Greenberg pointing to Vidal writing (in "A Cheeful Response," originally published in the March 22, 1986 issue of The Nation, in response to Norman Podhoretz's and Midge Decter's attack on his earlier essay "The Day the American Empire Ran Out of Gas," which is a version of the speech he gave "at the Royale Theatre in New York, under the auspices of PEN American Center" [United States: Essays, 1952 - 1992, p. 1017] published in the January 11, 1986 issue of The Nation): "For America to survive economically in the coming Sino-Japanese world, an alliance with the Soviet Union is a necessity. After all, the white race is the minority race and if the two great powers of the Northern Hemisphere don't band together, we are going to end up as farmers -- or, worse, mere entertainment -- for more than one billion grimly efficient Asiatics" as proof positive of Vidal's racism is nothing short of willfully perverse: the irony dripping from this piece (as in much of Vidal's writing) is so acidic as to call to mind the blood of the titular extra-terrestreal in the 1979 movie Alien. To cite Vidal's footnote appended to the end of this sentence in United States: Essays, 1952 - 1992:

"Again, I was attacked as a racist, invoking the 'Yellow Peril." Simultaneously, the Japanese premier announced that the United States was a failure because there were too many inferior races in our heterodox land, while one of his cabinet ministers predicted that, in the next century, the United States would be Japan's farm, and Western Europe its boutique."

-- p. 1017

It would be helpful if Vidal or his editors provided a citation for these remarks; however, one should remember that, in the 1980s and first half of the 1990s, a goodly chunk of Americans and American opinion leaders were a'flutter over the possibility of Japan overtaking the United States as the world's economic engine, if not the premier economic imperialist: such disparate events as the beating death of Vincent Chin in a Detroit suburb in 1982 and conservative alarmist Michael Crichton's 1992 novel Rising Sun (filmed in 1993, starring Sean Connery and Wesley Snipes; incidentally, Crichton wrote: "I heard nobody say the book was inaccurate in its depiction of Japanese multinational practices in the late '80s and early '90s. But I heard lots of people say that I shouldn't say things like that.") serve as rough book-ends to America's most recent round of Japanophobia. That Japan subsequently lost a decade's worth of economic growth and that China has apparently assumed Japan's once preeminent economic position doesn't substantively refute Vidal's statement.

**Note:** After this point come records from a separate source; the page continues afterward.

theorem witness_CycleRowsComplete :
    (∃ (s : State) (h : HalfId), (s.blk.fullSync h = false ∨ s.blk.passed h 0 false = false)) ∧
    (∃ (s : State) (h : HalfId) (b1 : Block) (b2 : Block) (b3 : Block) (b4 : Block) (b5 : Block), (s.blk.fullSync h = true) ∧ (s.blk.passed h 0 false = true) ∧ ((s.blk.half h).clk.cycAt ≠ some (s.blk.half h).tsc) ∧ (b1 = (if s.blk.drives h (s.blk.src h) then
        (s.blk.count h F.WTK_STAT_FULL_CYCLES (s.blk.src h)).modTrk h (s.blk.src h) fun y => { y with xMismatch := false } else s.blk)) ∧ (b2 = b1.modClk h (fun c => { c with
          cycLen := (c.cycAt.map fun a => ticksTo a (s.blk.half h).tsc).getD 0, cycAt := some (s.blk.half h).tsc,
          cycPrevClean := c.cycClean, cycClean := true })) ∧ (b3 = b2.modSched h (fun x => { x with
          prevSrc := x.curSrc, curSrc := x.nextSrc, revRest := false, svcLate := false,
          suspCount := if x.suspended || x.revSusp then capNat 8388607 (x.suspCount + 1) else x.suspCount })) ∧ (b4 = b3.cyclePhase h) ∧ (b5 = (match (b4.half h).sched.staged with
        | some m => if (b4.half h).sched.shadowDone then b4.modeEffect h m else b4.modSched h fun x => { x with shadowLate := true }
        | none => b4))) ∧
    (∃ (s : State) (h : HalfId), (s.blk.fullSync h = false ∨ activePhase (s.blk.phase h) = false ∨ s.blk.passedAt h (s.blk.latchAngle h) = none)) ∧
    (∃ (s : State) (h : HalfId) (dl : Nat) (b1 : Block) (mine : Bool) (late : Bool) (b2 : Block) (b3 : Block), (s.blk.fullSync h = true) ∧ (activePhase (s.blk.phase h) = true) ∧ (s.blk.passedAt h (s.blk.latchAngle h) = some dl) ∧ (b1 = (s.blk.resumeStatic h).exchange h) ∧ (mine = b1.decidesService h) ∧ (late = ((s.blk.half h).sched.svcLate && b1.mayServe h && (b1.phase h == phCRANK || b1.phase h == phRECOVERY))) ∧ (b2 = (if mine && s.blk.bridgeUp h then b1.send h (.service (s.blk.half h.peer).tsc) else b1).modSched h (fun x => { x with svcLate := false })) ∧ (b3 = (if s.blk.on h F.ADM_STAT_MODEPEND then b2.modSched h fun x =>
        { x with staged := some (s.blk.f h F.ADM_STAT_NEXTMODE), shadowDone := false, shadowLate := false } else b2))) ∧
    (∃ (s : State) (h : HalfId) (sent : Nat) (rest : List BMsg) (b : Block) (t : Nat), (takeService (s.blk.lane h.peer).rx = some (sent, rest)) ∧ (b = s.blk.setLane h.peer { s.blk.lane h.peer with rx := rest }) ∧ ((s.blk.half h).clk.cycAt = some t) ∧ (reached sent t = true)) ∧
    (∃ (s : State) (h : HalfId) (sent : Nat) (rest : List BMsg) (b : Block), (takeService (s.blk.lane h.peer).rx = some (sent, rest)) ∧ (b = s.blk.setLane h.peer { s.blk.lane h.peer with rx := rest }) ∧ (b.fullSync h = false)) ∧
    (∃ (s : State) (h : HalfId) (sent : Nat) (rest : List BMsg) (b : Block), (takeService (s.blk.lane h.peer).rx = some (sent, rest)) ∧ (b = s.blk.setLane h.peer { s.blk.lane h.peer with rx := rest }) ∧ ((s.blk.half h).clk.cycAt = none) ∧ (b.fullSync h = true) ∧ (b.mayServe h = true) ∧ (b.phase h = phCRANK ∨ b.phase h = phRECOVERY) ∧ (b.latchAngle h ≤ b.ang h) ∧ (b.ang h < b.cycleL h)) ∧
    (∃ (s : State) (h : HalfId) (sent : Nat) (rest : List BMsg) (b : Block) (t : Nat), (takeService (s.blk.lane h.peer).rx = some (sent, rest)) ∧ (b = s.blk.setLane h.peer { s.blk.lane h.peer with rx := rest }) ∧ ((s.blk.half h).clk.cycAt = some t) ∧ (reached sent t = false) ∧ (b.fullSync h = true) ∧ (b.mayServe h = true) ∧ (b.phase h = phCRANK ∨ b.phase h = phRECOVERY) ∧ (b.latchAngle h ≤ b.ang h) ∧ (b.ang h < b.cycleL h)) ∧
    (∃ (s : State) (h : HalfId) (sent : Nat) (rest : List BMsg) (b : Block), (takeService (s.blk.lane h.peer).rx = some (sent, rest)) ∧ (b = s.blk.setLane h.peer { s.blk.lane h.peer with rx := rest }) ∧ ((s.blk.half h).clk.cycAt = none) ∧ (b.fullSync h = true) ∧ (b.ang h < b.latchAngle h)) ∧
    (∃ (s : State) (h : HalfId) (m : Nat), ((s.blk.half h).sched.staged = some m) ∧ ((s.blk.half h).sched.shadowLate = false)) ∧
    (∃ (s : State) (h : HalfId) (m : Nat), ((s.blk.half h).sched.staged = some m) ∧ ((s.blk.half h).sched.shadowLate = true)) ∧
    (∃ (s : State) (h : HalfId) (c : Fin 24) (hit : List Image) (b : Block) (t : Nat), (s.blk.fullSync h = true) ∧ (t = (s.blk.half h).tsc) ∧ (hit = (s.blk.half h).sched.store.filter (fun i => i.setId == (s.blk.half h).sched.active &&
        (imgCyls i.words).any fun e => e.cyl == c.val && s.blk.passed h e.latch false)) ∧ (hit ≠ []) ∧ (b = (if hit.any (fun i => i.mode == s.blk.mode h) && nth 0 (s.blk.half h).hip.roles 2 != 2 then s.blk.writePairs h fun r => r.frame == c.val else s.blk))) ∧
    (∃ (s : State) (h : HalfId) (d : (Nat × Nat) × Nat) (r : ERec) (tr : Int × Int) (w0 : Word) (w2 : Word) (b : Block), (s.blk.on h F.EVI_RES_BUSY 0 = false) ∧ (nth 0 (s.blk.half h).hip.roles 1 ≠ 2) ∧ ((s.blk.half h).sched.due.find? (fun d => !s.blk.heldDue h d) = some d) ∧ ((s.blk.half h).sched.dueRec d = some r) ∧ (tr = (if r.trim then (s.blk.half h).sched.trimOf d r else (0, 0))) ∧ (w0 = wd ((((r.w0.toNat : Int) + tr.1) % (s.blk.cycleL h : Int)).toNat)) ∧ (w2 = wd ((r.w2.toNat : Int) + tr.2).toNat) ∧ (b = (((s.blk.modSched h fun x => { x with due := x.due.erase d }).setW h .EVI_W w0 0 0).setW h .EVI_W r.w1 0 1).setW h .EVI_W w2 0 2)) ∧
    (∃ (s : State) (h : HalfId) (c : LongCmd), ((s.blk.half h).hip.long = some c) ∧ (c.code = 0x22) ∧ (c.posted = false) ∧ (s.blk.holdsHelm h = true) ∧ ((s.blk.activationCheck c.arg).1.code = cOK)) ∧
    (∃ (s : State) (h : HalfId) (set : Nat) (rest : List BMsg), (takeDeactivate (s.blk.lane h.peer).rx = some (set, rest)) ∧ (s.blk.deactivates h set = true)) ∧
    (∃ (s : State) (h : HalfId) (set : Nat) (rest : List BMsg), (takeDeactivate (s.blk.lane h.peer).rx = some (set, rest)) ∧ (s.blk.deactivates h set = false)) ∧
    (∃ (s : State) (h : HalfId), ((s.blk.half h).sched.lossDue = true) ∧ ((s.blk.half h).sched.active = 0 ∨ (s.blk.recheckOf h).1 = cOK)) ∧
    (∃ (s : State) (h : HalfId) (b : Block) (c : Block), ((s.blk.half h).sched.lossDue = true) ∧ ((s.blk.half h).sched.active ≠ 0) ∧ ((s.blk.recheckOf h).1 ≠ cOK) ∧ (b = (((s.blk.modSched h fun x => { x with lossDue := false }).setF h F.ADM_ERR_RECHECK 1).setF h F.ADM_STAT_CERT_OK 0).modSched h (fun x => { x with recheck := true })) ∧ (c = (b.withdrawService h).report h (s.blk.recheckOf h).1 1 24 127 (7 * 256 + (s.blk.recheckOf h).2 % 256))) ∧
    (∃ (s : State) (h : HalfId) (t : Nat), ((s.blk.half h).clk.invalidSince = some t) ∧ (s.blk.phase h = phRECOVERY) ∧ (s.blk.clockValid h = false) ∧ (s.blk.f h F.ADM_STOP_STOP_TIME * 200 ≤ ticksTo t (s.blk.half h).tsc)) :=
  ⟨⟨up, .a, by decide⟩,
   ⟨upW (fun b => (((b.setF .a F.ANG_STAT_VALID 1).setF .a F.ANG_STAT_FULLRANGE 1).setF .a F.ANG_CTRL_SRC 1).modClk .a fun c => { c with moved := some ⟨11796479, 3, 11796480, false, false, false⟩ }), .a, _, _, _, _, _, by decide, by decide, by decide, rfl, rfl, rfl, rfl, rfl⟩,
   ⟨up, .a, by decide⟩,
   ⟨upW (fun b => (((b.setF .a F.ANG_STAT_VALID 1).setF .a F.ANG_STAT_FULLRANGE 1).setF .a F.ADM_STAT_PHASE 2).modClk .a fun c => { c with moved := some ⟨11796479, 11796479, 11796480, false, false, false⟩ }), .a, (fwd 11796480 11796479 ((upW id).blk.latchAngle .a % 11796480)), _, _, _, _, _, by decide, by decide, by decide, rfl, rfl, rfl, rfl, rfl⟩,
   ⟨upW (fun b => { b.modClk .a (fun c => { c with cycAt := some 9 }) with ba := ⟨[], [], [.service 3]⟩ }), .a, 3, [], _, 9, by decide, rfl, by decide, by decide⟩,
   ⟨upW (fun b => { b with ba := ⟨[], [], [.service 3]⟩ }), .a, 3, [], _, by decide, rfl, by decide⟩,
   ⟨upServe, .a, 3, [], _, by decide, rfl, by decide, by decide, by decide, by decide, by decide, by decide⟩,
   ⟨{ upServe with blk := (upServe.blk.modClk .a fun c => { c with cycAt := some 2 }) }, .a, 3, [], _, 2, by decide, rfl, by decide, by decide, by decide, by decide, by decide, by decide, by decide⟩,
   ⟨upW (fun b => { ((b.setF .a F.ANG_STAT_VALID 1).setF .a F.ANG_STAT_FULLRANGE 1).setF .a F.ADM_MODEH_HORIZON 100 with ba := ⟨[], [], [.service 3]⟩ }), .a, 3, [], _, by decide, rfl, by decide, by decide, by decide⟩,
   ⟨upW (fun b => b.modSched .a fun x => { x with staged := some 2 }), .a, 2, by decide, by decide⟩,
   ⟨upW (fun b => b.modSched .a fun x => { x with staged := some 2, shadowLate := true }), .a, 2, by decide, by decide⟩,
   ⟨upW (fun b => ((b.setF .a F.ANG_STAT_VALID 1).setF .a F.ANG_STAT_FULLRANGE 1).modHalf .a fun x => { x with clk := { x.clk with moved := some ⟨5, 11796479, 11796480, false, false, false⟩ }, sched := { x.sched with active := 7, store := [tImg] } }), .a, 0, [tImg], _, _, by decide, rfl, by decide, by decide, rfl⟩,
   ⟨upW (fun b => b.modSched .a fun x => { x with active := 7, store := [tImg], due := [((7, 0), 0)] }), .a, ((7, 0), 0), imgRec tImg.words 0, _, _, _, _, by decide, by decide, by decide, by decide, rfl, rfl, rfl, rfl⟩,
   ⟨upAct, .a, actLong, by decide, by decide, by decide, by decide, by decide⟩,
   ⟨upW (fun b => { b.modSched .a (fun x => { x with active := 7 }) with ba := ⟨[], [], [.deactivate 7]⟩ }), .a, 7, [], by decide, by decide⟩,
   ⟨upW (fun b => { b.modSched .a (fun x => { x with active := 7 }) with ba := ⟨[], [], [.deactivate 6]⟩ }), .a, 6, [], by decide, by decide⟩,
   ⟨upW (fun b => b.modSched .a fun x => { x with lossDue := true }), .a, by decide, by decide⟩,
   ⟨upW (fun b => b.modHalf .a fun x => { x with sched := { x.sched with lossDue := true, active := 7, store := [{ eImg 0 with words := (eImg 0).words.set 34 19999 }] }, hip := { x.hip with base := [0] } }), .a, _, _, by decide, by decide, by decide, rfl, rfl⟩,
   ⟨upW (fun b => ((b.setF .a F.ADM_STAT_PHASE 4).setF .a F.ADM_STOP_STOP_TIME 1).modHalf .a fun x => { x with tsc := 500 }), .a, 0, by decide, by decide, by decide, by decide⟩⟩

Critics who wish to pillory Vidal for a latter-day promulgation of "Yellow Peril" jeremiads as well as anti-Semitism should read both "The Day the American Empire Ran Out of Gas" and "A Cheerful Response" in full. Greenberg does not cite Vidal's account of Norman Podhoretz and Midge Decter dismissing the American Civil War as an important subject; Vidal writes that, in 1960, Podhoretz declared,

"'Well, to me...the Civil War is as remote and as irrelevant as the War of the Roses.' I realized then that he was not planning to become an 'assimilated American,' to use the old-fashioned terminology; but, rather, his first loyalty would always be to Israel. Yet he and Midge stay on among us, in order to make propaganda and raise money for Israel -- a country they don't seem eager to live in. Jewish joke, circa 1900: A Zionist is someone who wants to ship other people off to Palestine."

-- pps. 1018-19

That there was -- and is -- no unified school of thought regarding Zionism among the Jews should come as no surprise; but it might be useful to read Amos Oz's 2007 "fictionalized memoir" (largely in how it imagines the motivations for his mother's suicide) A Tale of Love and Darkness to get an idea of the countervailing schools of thought among the founders of the Jewish state. (It should be noted that Oz is something of a prophet without honor in Israel, given that he has, since 1967, advocated "a two-state settlement with the Palestinians") Oz hails from a Zionist family of good standing, since he is the grand-nephew of Joseph Klausner, a candidate for the first president of Israel in 1949.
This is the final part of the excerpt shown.